-- ==== Sys2Proof/Machine/TxChannelLines.lean ====
section
/-! DEFINITION. The numbered lines of the transmit channel's commands (42_tx_channel.md R170 to R175). -/

namespace Sys2Proof.Machine

/-- TX_SUBMIT (42_tx_channel.md R170). Line 5 is EP_SET_TX_STATUS in place, lines 5a and 5b. -/
def txSubmitBody (len : Half) : Body := fun who gap data s =>
  let n := min len.toNat s.params.txClamp
  if s.txPending ≠ 0 ∨ n = 0 then .on (s.ret who (.value 0))
  else
    (gap s).andThen fun s =>
    Flow.orRaise who s (s.writePma (s.bdtAt s.params.epIn).txAddr.toNat (data.take n)) fun s =>
    (gap s).andThen fun s =>
    (gap (s.setTxCount s.params.epIn n)).andThen fun s =>
    (gap (s.setTxPending n)).andThen fun s =>
    (epSetTxStatusLines s.params.epIn .valid gap s).andThen fun s => .on (s.ret who (.value n))

/-- Line 1 of TX_COMPLETE (42_tx_channel.md R171); INT_DISPATCH runs it as the callback of a TX request on `EP_IN`. A
raw TX_COMPLETE runs it too, also where R54, R171 or R175 derives under CLEAN that none comes (log 24, 29). -/
def txCompleteLine (s : State) : State := s.setTxPending 0

/-- TX_COMPLETE (42_tx_channel.md R171). -/
def txCompleteBody : Body := fun who _ _ s => .on ((txCompleteLine s).ret who .unit)

/-- TX_PENDING (42_tx_channel.md R172). -/
def txPendingBody : Body := fun who _ _ s => .on (s.ret who (.value s.txPending))

end Sys2Proof.Machine
end

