-- ==== Sys2Proof/Machine/TxChannel.lean ====
section
/-! DEFINITION. The meanings of TX_SUBMIT, TX_COMPLETE and TX_PENDING (42_tx_channel.md). -/

namespace Sys2Proof.Machine

/-- TX_SUBMIT (42_tx_channel.md R170). -/
def execTxSubmit (len : Half) (s : State) : Host.Outcome State Fault Refusal :=
  issue (.txSubmit len) (txSubmitBody len) s

/-- TX_COMPLETE (42_tx_channel.md R171). -/
def execTxComplete (s : State) : Host.Outcome State Fault Refusal := issue .txComplete txCompleteBody s

/-- TX_PENDING (42_tx_channel.md R172). -/
def execTxPending (s : State) : Host.Outcome State Fault Refusal := issue .txPending txPendingBody s

end Sys2Proof.Machine
end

-- -- --

**Work order:** Full repetition needed. Write out every entry above exactly as given.

**Response area:**
-- ==== Sys2Proof/Machine/TxChannelLines.lean ====
section
/-! DEFINITION. The numbered lines of the transmit channel's commands (42_tx_channel.md R170 to R175). -/

namespace Sys2Proof.Machine

/-- TX_SUBMIT (42_tx_channel.md R170). Line 5 is EP_SET_TX_STATUS in place, lines 5a and 5b. -/
def txSubmitBody (len : Half) : Body := fun who gap data s =>
  let n := min len.toNat s.params.txClamp
  if s.txPending ≠ 0 ∨ n = 0 then .on (s.ret who (.value 0))
  else
    (gap s).andThen fun s =>
    Flow.orRaise who s (s.writePma (s.bdtAt s.params.epIn).txAddr.toNat (data.take n)) fun s =>
    (gap s).andThen fun s =>
    (gap (s.setTxCount s.params.epIn n)).andThen fun s =>
    (gap (s.setTxPending n)).andThen fun s =>
    (epSetTxStatusLines s.params.epIn .valid gap s).andThen fun s => .on (s.ret who (.value n))

/-- Line 1 of TX_COMPLETE (42_tx_channel.md R171); INT_DISPATCH runs it as the callback of a TX request on `EP_IN`. A
raw TX_COMPLETE runs it too, also where R54, R171 or R175 derives under CLEAN that none comes (log 24, 29). -/
def txCompleteLine (s : State) : State := s.setTxPending 0

/-- TX_COMPLETE (42_tx_channel.md R171). -/
def txCompleteBody : Body := fun who _ _ s => .on ((txCompleteLine s).ret who .unit)

/-- TX_PENDING (42_tx_channel.md R172). -/
def txPendingBody : Body := fun who _ _ s => .on (s.ret who (.value s.txPending))

end Sys2Proof.Machine
end

-- ==== Sys2Proof/Machine/TxChannel.lean ====
section
/-! DEFINITION. The meanings of TX_SUBMIT, TX_COMPLETE and TX_PENDING (42_tx_channel.md). -/

namespace Sys2Proof.Machine

/-- TX_SUBMIT (42_tx_channel.md R170). -/
def execTxSubmit (len : Half) (s : State) : Host.Outcome State Fault Refusal :=
  issue (.txSubmit len) (txSubmitBody len) s

/-- TX_COMPLETE (42_tx_channel.md R171). -/
def execTxComplete (s : State) : Host.Outcome State Fault Refusal := issue .txComplete txCompleteBody s

/-- TX_PENDING (42_tx_channel.md R172). -/
def execTxPending (s : State) : Host.Outcome State Fault Refusal := issue .txPending txPendingBody s

end Sys2Proof.Machine
end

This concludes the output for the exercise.